[Data records Boundary: Start]
-- ==== Sys2Proof/Machine/Ps2.lean ====
section
/-! DEFINITION. The PS/2 byte transceiver (44_ps2_transceiver.md): the line-level machine as functions of one channel, and the
operations on it. -/

namespace Sys2Proof.Machine

/-- `RX_DELIVER(ch, b)` (R242). -/
def Channel.rxDeliver (c : Channel) (b : Byte) : Channel :=
  match c.rxLatch with
  | none => { c with rxLatch := some b }
  | some _ => { c with rxOverrun := true }

/-- `RX_FINISH(ch, stop)` (R241). -/
def Channel.rxFinish (c : Channel) (stop : Bool) : Channel :=
  if stop && (popcount c.rxShift + c.rxPar.toNat) % 2 == 1 then c.rxDeliver c.rxShift else { c with rxErr := true }

/-- `RX_STEP` (R238 to R243), by the receive state at the start of the step. -/
def Channel.rxStep (c : Channel) (clk dat : Bool) : Channel :=
  match c.rxFsm with
  | .idle => if c.fall clk && !dat then { c with rxFsm := .startBit } else c
  | .startBit => if c.fall clk then { c with rxShift := setBit c.rxShift 0 dat, rxFsm := .dataBits 0 } else c
  | .dataBits i =>
    if c.fall clk then
      if i.val < 7 then { c with rxShift := setBit c.rxShift (i.val + 1) dat, rxFsm := .dataBits (i + 1) }
      else { c with rxPar := dat, rxFsm := .parity }
    else c
  | .parity => if c.fall clk then { c.rxFinish dat with rxFsm := .stopBit } else c
  | .stopBit => if clk then { c with rxFsm := .idle } else c

/-- `TX_START` (R245): with both lines high, and the clock high at the previous sample too, the first queued byte starts. -/
def Channel.txStart (c : Channel) (clk dat : Bool) : Channel :=
  match c.txq with
  | [] => c
  | b :: q =>
    if clk && dat && c.clkPrev then
      { c with txq := q, txByte := b, txFsm := .txSlot 0 .setup, clkPull := false, datPull := true }
    else c

/-- `TX_ABORT` (R249): both lines released, the byte lost, the flag set. -/
def Channel.txAbort (c : Channel) : Channel :=
  { c with clkPull := false, datPull := false, txFsm := .txIdle, txCollision := true }

/-- `TX_STEP` (R246 to R249), by the transmit state at the start of the step. -/
def Channel.txStep (c : Channel) (clk dat : Bool) : Channel :=
  match c.txFsm with
  | .txIdle => c
  | .txSlot k ph =>
    if c.collision clk dat then c.txAbort
    else
      match ph with
      | .setup => { c with clkPull := true, txFsm := .txSlot k .low }
      | .low =>
        if k.val < 10 then
          { c with clkPull := false, datPull := !(wire c.txByte).getLsbD (k.val + 1), txFsm := .txSlot (k + 1) .setup }
        else { c with clkPull := false, datPull := false, txFsm := .txIdle }

/-- `PS2.SAMPLE` on one channel, for the line levels read at the start of the step (R237). -/
def Channel.sample (c : Channel) (clk dat : Bool) : Channel :=
  let c' :=
    if c.txFsm ≠ .txIdle then c.txStep clk dat
    else if (c.rxStep clk dat).rxFsm = .idle then (c.rxStep clk dat).txStart clk dat
    else c.rxStep clk dat
  { c' with clkPrev := clk }

/-- Nothing is under way on the channel's line level.  The byte-level steps stand in for samples (R257), so they run only where
no frame is half received or half sent: frames pass one at a time and in order (R234, R235, R253; log entry 18). -/
def Channel.atRest (c : Channel) : Bool := c.rxFsm == .idle && c.txFsm == .txIdle

/-- The byte-level receive step on one channel (R257). -/
def Channel.rxFrame (c : Channel) (w : BitVec 11) : Channel :=
  if w = wire (wireData w) then c.rxDeliver (wireData w)
  else if w.getLsbD 0 = false then { c with rxErr := true }
  else c

/-- The receive latch emptied (R244). -/
def Channel.emptyLatch (c : Channel) : Channel := { c with rxLatch := none }

/-- `PS2.SAMPLE(ch)` (R237), enabled while the channel is serviced (R233). -/
def execPs2Sample (ch : Chan) (s : State) : Step :=
  .next (if s.serviced ch then s.setChan ch ((s.chan ch).sample (s.clkLine ch) (s.datLine ch)) else s)

/-- `PS2.TAKE(ch)` (R244), enabled when the latch is full. -/
def execPs2Take (ch : Chan) (s : State) : Step :=
  .next (match (s.chan ch).rxLatch with
    | none => s
    | some b => { s.setChan ch (s.chan ch).emptyLatch with result := .byte b })

/-- `PS2.ENQUEUE(ch, b)` (R251), always enabled. -/
def execPs2Enqueue (ch : Chan) (b : Byte) (s : State) : Step := .next (s.enqueue ch b)

/-- `PS2.RXFRAME(ch, w)` (R257), on a serviced channel (R233) at rest. -/
def execPs2Rxframe (ch : Chan) (w : BitVec 11) (s : State) : Step :=
  .next (if s.serviced ch && (s.chan ch).atRest then s.setChan ch ((s.chan ch).rxFrame w) else s)

/-- `PS2.TXFRAME(ch)` (R257), on a serviced channel (R233) at rest, enabled when the queue is not empty. -/
def execPs2Txframe (ch : Chan) (s : State) : Step :=
  .next (if s.serviced ch && (s.chan ch).atRest then
      match (s.chan ch).txq with
      | [] => s
      | b :: q => { s.setChan ch { s.chan ch with txq := q } with out := s.out ++ [.wireFrame ch (wire b)] }
    else s)

end Sys2Proof.Machine
end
[Data records Boundary: End]
Among the records, find the lines that contain "startBit" and copy each of them.

Answer to this exercise:
  | .idle => if c.fall clk && !dat then { c with rxFsm := .startBit } else c
  | .startBit => if c.fall clk then { c with rxShift := setBit c.rxShift 0 dat, rxFsm := .dataBits 0 } else c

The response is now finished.